Jamais en effet le retour aux instincts primaires n’aura été si fort, si bien que c’est l’ensemble de la planète qui est en proie à d’effroyables convulsions identitaires. La récente polémique sur le burkini en France cristallise d’ailleurs cet effarement, mêlé de craintes et de tremblements, face à la boîte de Pandore identitaire déclenchée notamment par la crise syrienne et l’exode massif des réfugiés vers l’Europe. Le monde se trouve plongé dans une crise profonde et essentielle de repères. La progression vers l’universalité des droits de l’homme, construction édifiée sur les ruines du monde post-1945 et en marche depuis la deuxième moitié du XXe siècle, n’a jamais été aussi fragilisée qu’avec l’impuissance de la communauté internationale à mettre fin à la violence qui ravage le territoire syrien.

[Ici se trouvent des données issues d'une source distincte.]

-- ==== Sys2Proof/Tests/Slice0.lean ====
section
/-! SUPPORT. Tests of the model's own: expected results come from the spec's rules, encodings and vectors
(95_test_vectors.md, whose ids the comments name). Then, for every statement with hypotheses, a witness that
meets them. -/

namespace Sys2Proof.Tests

open Sys2Proof Sys2Proof.Machine

/-! ### Helpers: base state B with some registers set, and a look at the next state -/

/-- B with registers set. -/
def withRegs (rs : List (RegIdx × Byte)) : State :=
  rs.foldl (fun s p => writeReg s p.1 p.2) State.reset

/-- B with I and registers set. -/
def withIdx (w : Word) (rs : List (RegIdx × Byte)) : State := setI (withRegs rs) w

/-- A state with bytes written from an address on. -/
def withBytes (s : State) (a : Nat) (bs : List Byte) : State := storeBytes s a bs

/-- Whether a result is a next state with a property. -/
def leads (r : Result) (p : State → Bool) : Bool :=
  match r with
  | .next t => p t
  | _ => false

/-- Whether one step on the word `w` leads to a state with a property. -/
def stepOn (s : State) (w : Nat) (p : State → Bool) : Bool := leads (step (s.withFetchWord 16 w)) p

/-! ### Well-formedness: one ill-formed term for each check -/

-- One unknown word of each class of R77.
theorem test_illformed_words_refused :
    wordWellFormed 0x0123 = false ∧ wordWellFormed 0x01E0 = false ∧ wordWellFormed 0x5121 = false ∧
    wordWellFormed 0x8008 = false ∧ wordWellFormed 0x9121 = false ∧ wordWellFormed 0xE0FF = false ∧
    wordWellFormed 0xF0FF = false := by decide

theorem test_wellformed_words_accepted :
    wordWellFormed 0x00E0 = true ∧ wordWellFormed 0x5120 = true ∧ wordWellFormed 0xF065 = true := by
  decide

-- R263: 3585 bytes do not load, 3584 do.
theorem test_illformed_image_refused : imageWellFormed (List.replicate 3585 0x12) = false := by
  rw [imageWellFormed, List.length_replicate]; decide
theorem test_wellformed_image_accepted : imageWellFormed (List.replicate 3584 0x12) = true := by
  rw [imageWellFormed, List.length_replicate]; decide

/-! ### Decoding: every constructor, from a word written out bit by bit from its encoding in R76 -/

theorem test_decode_control_flow :
    decode 0b0000000011101110#16 = .ok .ret ∧
    decode 0b0001101010111100#16 = .ok (.jp 0xABC) ∧
    decode 0b0010010000000001#16 = .ok (.call 0x401) ∧
    decode 0b0011001101000010#16 = .ok (.seImm 3 0x42) ∧
    decode 0b0100001110000001#16 = .ok (.sneImm 3 0x81) ∧
    decode 0b0101000100100000#16 = .ok (.seReg 1 2) ∧
    decode 0b1001111000010000#16 = .ok (.sneReg 14 1) ∧
    decode 0b1011001100000111#16 = .ok (.jpV0 0x307) := by decide

theorem test_decode_loads_and_logic :
    decode 0b0110101000000101#16 = .ok (.ldImm 10 0x05) ∧
    decode 0b0111101000000011#16 = .ok (.addImm 10 0x03) ∧
    decode 0b1000000100100000#16 = .ok (.ldReg 1 2) ∧
    decode 0b1000000100100001#16 = .ok (.orReg 1 2) ∧
    decode 0b1000000100100010#16 = .ok (.andReg 1 2) ∧
    decode 0b1000000100100011#16 = .ok (.xorReg 1 2) ∧
    decode 0b1100001100001111#16 = .ok (.rnd 3 0x0F) := by decide

theorem test_decode_flag_writers :
    decode 0b1000000100100100#16 = .ok (.addReg 1 2) ∧
    decode 0b1000000100100101#16 = .ok (.sub 1 2) ∧
    decode 0b1000000100100111#16 = .ok (.subn 1 2) ∧
    decode 0b1000000100100110#16 = .ok (.shr 1 2) ∧
    decode 0b1000000100101110#16 = .ok (.shl 1 2) := by decide

theorem test_decode_index_and_memory :
    decode 0b1010001100000000#16 = .ok (.ldI 0x300) ∧
    decode 0b1111001000011110#16 = .ok (.addI 2) ∧
    decode 0b1111010000101001#16 = .ok (.ldF 4) ∧
    decode 0b1111010100110011#16 = .ok (.ldB 5) ∧
    decode 0b1111000101010101#16 = .ok (.stRegs 1) ∧
    decode 0b1111001001100101#16 = .ok (.ldRegs 2) := by decide

theorem test_decode_graphics_keys_timers :
    decode 0b0000000011100000#16 = .ok .cls ∧
    decode 0b1101000100101111#16 = .ok (.drw 1 2 15) ∧
    decode 0b1110001010011110#16 = .ok (.skp 2) ∧
    decode 0b1110001010100001#16 = .ok (.sknp 2) ∧
    decode 0b1111001100000111#16 = .ok (.ldVxDT 3) ∧
    decode 0b1111010100001010#16 = .ok (.ldVxK 5) ∧
    decode 0b1111001100010101#16 = .ok (.ldDTVx 3) ∧
    decode 0b1111001100011000#16 = .ok (.ldSTVx 3) := by decide

-- V-ST1 to V-ST8: words that encode nothing, each rejected under its own name.
theorem test_decode_unknown :
    decode 0x0123 = .error (.unknownOpcode 0x0123) ∧ decode 0x5121 = .error (.unknownOpcode 0x5121) ∧
    decode 0x8008 = .error (.unknownOpcode 0x8008) ∧ decode 0xE0FF = .error (.unknownOpcode 0xE0FF) ∧
    decode 0xF0FF = .error (.unknownOpcode 0xF0FF) ∧ decode 0x00FF = .error (.unknownOpcode 0x00FF) ∧
    decode 0x01E0 = .error (.unknownOpcode 0x01E0) := by decide

theorem test_decodeBytes_big_endian :
    decodeBytes [0x6A, 0x05, 0x7A] = .ok (.ldImm 10 5, [0x7A]) ∧
    decodeBytes [0x6A] = .error .truncated := by decide

theorem test_encodeBytes_big_endian : encodeBytes (.drw 0 1 2) = [0xD0, 0x12] := by decide

theorem test_decodeTableWord : decodeTableWord 16 0xF533 = some (.ldB 5) ∧
    decodeTableWord 16 0x0000 = none := by decide

/-! ### Control flow -/

-- V-CF3
theorem test_ret_pops_the_top : stepOn { State.reset with stack := [0x300, 0x456] } 0x00EE
    (fun t => t.pc == 0x456 && t.stack == [0x300] && t.outcome == .ok) = true := by decide
-- V-CF2
theorem test_ret_underflow : stepOn State.reset 0x00EE
    (fun t => t.pc == 0x202 && t.fault == some .stackUnderflow) = true := by decide
-- V-CF5
theorem test_jp_odd : stepOn State.reset 0x1201 (fun t => t.pc == 0x201) = true := by decide
-- V-CF8
theorem test_call_depth_15 : stepOn { State.reset with stack := List.replicate 15 0 } 0x2ABC
    (fun t => t.pc == 0xABC && t.sp == 16 && t.stack.getLast? == some 0x202) = true := by decide
-- V-CF9
theorem test_call_overflow : stepOn { State.reset with stack := List.replicate 16 0 } 0x2ABC
    (fun t => t.pc == 0x202 && t.sp == 16 && t.fault == some .stackOverflow) = true := by decide
-- V-CF11, V-CF12
theorem test_seImm_skips : stepOn (withRegs [(3, 0x12)]) 0x3312 (fun t => t.pc == 0x204) = true := by
  decide
theorem test_seImm_stays : stepOn (withRegs [(3, 0x13)]) 0x3312 (fun t => t.pc == 0x202) = true := by
  decide
-- V-CF13, V-CF14
theorem test_sneImm_stays : stepOn (withRegs [(3, 0x12)]) 0x4312 (fun t => t.pc == 0x202) = true := by
  decide
theorem test_sneImm_skips : stepOn (withRegs [(3, 0x13)]) 0x4312 (fun t => t.pc == 0x204) = true := by
  decide
-- V-CF16, V-CF17
theorem test_seReg_stays : stepOn (withRegs [(1, 7), (2, 8)]) 0x5120
    (fun t => t.pc == 0x202) = true := by decide
theorem test_seReg_same_register : stepOn State.reset 0x5110 (fun t => t.pc == 0x204) = true := by
  decide
-- V-CF18, V-CF19
theorem test_sneReg_stays : stepOn (withRegs [(1, 7), (2, 7)]) 0x9120
    (fun t => t.pc == 0x202) = true := by decide
theorem test_sneReg_skips : stepOn (withRegs [(1, 7), (2, 8)]) 0x9120
    (fun t => t.pc == 0x204) = true := by decide
-- V-CF21, V-CF22
theorem test_jpV0_largest : stepOn (withRegs [(0, 0xFF)]) 0xBFFF
    (fun t => t.pc == 0x10FE) = true := by decide
theorem test_jpV0_ignores_Vx : stepOn (withRegs [(0, 0x10), (3, 0x55)]) 0xB300
    (fun t => t.pc == 0x310) = true := by decide

/-! ### Registers and arithmetic -/

-- V-AL2
theorem test_ldImm_VF : stepOn State.reset 0x6FFF (fun t => readReg t 15 == 0xFF) = true := by decide
-- V-AL5
theorem test_addImm_keeps_VF : stepOn (withRegs [(10, 0xFF), (15, 0x77)]) 0x7A01
    (fun t => readReg t 10 == 0 && readReg t 15 == 0x77) = true := by decide
-- V-AL6
theorem test_ldReg : stepOn (withRegs [(1, 1), (2, 0x9C)]) 0x8120
    (fun t => readReg t 1 == 0x9C && readReg t 2 == 0x9C) = true := by decide
-- V-AL7
theorem test_orReg : stepOn (withRegs [(1, 0xF0), (2, 0x0F), (15, 0x55)]) 0x8121
    (fun t => readReg t 1 == 0xFF && readReg t 15 == 0x55) = true := by decide
-- V-AL8
theorem test_andReg : stepOn (withRegs [(1, 0xF0), (2, 0x3C), (15, 0x55)]) 0x8122
    (fun t => readReg t 1 == 0x30 && readReg t 15 == 0x55) = true := by decide
-- V-AL9
theorem test_xorReg : stepOn (withRegs [(1, 0xFF), (2, 0x0F)]) 0x8123
    (fun t => readReg t 1 == 0xF0) = true := by decide
-- R138's corner cases: 255 is no carry, 256 is one; V-AL15: x = 15.
theorem test_addReg_carry_boundary :
    stepOn (withRegs [(1, 0xFE), (2, 0x01)]) 0x8124
      (fun t => readReg t 1 == 0xFF && readReg t 15 == 0) = true ∧
    stepOn (withRegs [(1, 0xFF), (2, 0x01)]) 0x8124
      (fun t => readReg t 1 == 0 && readReg t 15 == 1) = true := by decide
theorem test_addReg_VF : stepOn (withRegs [(1, 0x01), (15, 0xFF)]) 0x8F14
    (fun t => readReg t 15 == 1) = true := by decide
-- V-AL17, V-AL18; V-AL20: x = 15.
theorem test_sub_borrow_boundary :
    stepOn (withRegs [(1, 0x10), (2, 0x30)]) 0x8125
      (fun t => readReg t 1 == 0xE0 && readReg t 15 == 0) = true ∧
    stepOn (withRegs [(1, 0x42), (2, 0x42)]) 0x8125
      (fun t => readReg t 1 == 0 && readReg t 15 == 1) = true := by decide
theorem test_sub_VF : stepOn (withRegs [(1, 0x01), (15, 0x00)]) 0x8F15
    (fun t => readReg t 15 == 0) = true := by decide
-- V-AL21, V-AL22
theorem test_subn_order :
    stepOn (withRegs [(1, 0x10), (2, 0x30)]) 0x8127
      (fun t => readReg t 1 == 0x20 && readReg t 15 == 1) = true ∧
    stepOn (withRegs [(1, 0x30), (2, 0x10)]) 0x8127
      (fun t => readReg t 1 == 0xE0 && readReg t 15 == 0) = true := by decide
-- V-AL24, V-AL27
theorem test_shr_ignores_Vy : stepOn (withRegs [(1, 0x05), (2, 0xFF)]) 0x8126
    (fun t => readReg t 1 == 0x02 && readReg t 15 == 1 && readReg t 2 == 0xFF) = true := by decide
theorem test_shr_VF : stepOn (withRegs [(15, 0x03)]) 0x8F06
    (fun t => readReg t 15 == 1) = true := by decide
-- V-AL28, V-AL31
theorem test_shl : stepOn (withRegs [(1, 0x81)]) 0x810E
    (fun t => readReg t 1 == 0x02 && readReg t 15 == 1) = true := by decide
theorem test_shl_VF : stepOn (withRegs [(15, 0x40)]) 0x8F0E
    (fun t => readReg t 15 == 0) = true := by decide
-- V-AL33: kk = 0 gives 0 for every draw, and consumes one.
theorem test_rnd_mask_zero : ∃ t, exec (.rnd 1 0) State.reset = .next t ∧
    readReg t 1 = 0 ∧ t.draws = 1 := by
  refine ⟨_, rfl, ?_, rfl⟩
  simp

/-! ### Index register and memory -/

-- V-IM2
theorem test_ldI : stepOn State.reset 0xAFFF (fun t => t.I == 0xFFF) = true := by decide
-- V-IM4, V-IM5
theorem test_addI_past_4095 : stepOn (withIdx 0xFFF [(1, 1)]) 0xF11E
    (fun t => t.I == 0x1000 && readReg t 15 == 0) = true := by decide
theorem test_addI_wraps : stepOn (withIdx 0xFFFF [(1, 2)]) 0xF11E (fun t => t.I == 1) = true := by
  decide
-- V-IM7, V-IM8
theorem test_ldF_last_digit : stepOn (withRegs [(1, 0x0F)]) 0xF129 (fun t => t.I == 0x9B) = true := by
  decide
theorem test_ldF_no_mask : stepOn (withRegs [(1, 0xFF)]) 0xF129 (fun t => t.I == 0x54B) = true := by
  decide
-- V-IM9, V-IM12
theorem test_ldB : stepOn (withIdx 0x300 [(1, 123)]) 0xF133
    (fun t => memRead t 0x300 == 1 && memRead t 0x301 == 2 && memRead t 0x302 == 3) = true := by decide
theorem test_ldB_wraps : stepOn (withBytes (withIdx 0xFFE [(1, 208)]) 0xFFE [0xEE, 0xEE, 0xEE]) 0xF133
    (fun t => memRead t 0xFFE == 2 && memRead t 0xFFF == 0 && memRead t 0 == 8) = true := by decide
-- V-IM13; R165's example
theorem test_stRegs_inclusive : stepOn (withIdx 0x300 [(0, 1), (1, 2), (2, 3), (3, 4)]) 0xF255
    (fun t => memRead t 0x300 == 1 && memRead t 0x302 == 3 && memRead t 0x303 == 0 && t.I == 0x300) =
    true := by decide
theorem test_stRegs_wraps : stepOn (withIdx 0xFFF [(0, 0x11), (1, 0x22)]) 0xF155
    (fun t => memRead t 0xFFF == 0x11 && memRead t 0 == 0x22) = true := by decide
-- V-IM15, V-IM17
theorem test_ldRegs_inclusive : stepOn (withBytes (withIdx 0x300 []) 0x300 [0xAA, 0xBB, 0xCC]) 0xF165
    (fun t => readReg t 0 == 0xAA && readReg t 1 == 0xBB && readReg t 2 == 0 && t.I == 0x300) =
    true := by decide
theorem test_ldRegs_wraps : stepOn (withBytes (withIdx 0xFFF []) 0xFFF [0x12, 0x34]) 0xF165
    (fun t => readReg t 0 == 0x12 && readReg t 1 == 0x34) = true := by decide

/-! ### Graphics -/

-- V-GR1
theorem test_cls : stepOn { State.reset with fb := fbToggle State.reset.fb 63 31 } 0x00E0
    (fun t => !pixel t 63 31 && readReg t 15 == 0) = true := by decide
-- V-GR3
theorem test_drw_wraps : stepOn (withBytes (withIdx 0x300 [(0, 60), (1, 31)]) 0x300 [0xFF, 0x81]) 0xD012
    (fun t => pixel t 60 31 && pixel t 63 31 && pixel t 0 31 && pixel t 3 31 && !pixel t 4 31 &&
      pixel t 60 0 && pixel t 3 0 && !pixel t 61 0 && readReg t 15 == 0) = true := by decide
-- V-GR4
theorem test_drw_collision :
    stepOn (withBytes { withIdx 0x300 [] with fb := fbToggle State.reset.fb 1 0 } 0x300 [0xC0]) 0xD011
    (fun t => pixel t 0 0 && !pixel t 1 0 && readReg t 15 == 1) = true := by decide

Cet abcès de fixation, où s’affrontent les extrêmes, n’en est donc plus un. La violence et l’extrémisme sont désormais diffus. Les tumeurs nées en Syrie, et reproduites dans la région, provoquent désormais une réaction mimétique de montée aux extrêmes, autre nom de la crise identitaire, dans le monde entier.
La globalisation est en train d'agoniser sous nos yeux, dans d'atroces et de sanglantes convulsions. Ladite "fin de l'Histoire", prédite avec optimisme par Fukuyama avec la fin de la bipolarité au début de la décennie 90, est en train de vivre la fin de son histoire. Le monde est à réinventer. Certes.
Mais, de grâce, épargnons les réfugiés syriens, qui sont innocents. Ce n’est pas si l’unanimité au sein de la société est menacée et l’unité fissurée, qu’elles se referont nécessairement sur le dos de victimes propitiatoires. Car c’est, à n’en point douter, paver la voie à de nouvelles tragédies que l’on pensait englouties avec le siècle dernier.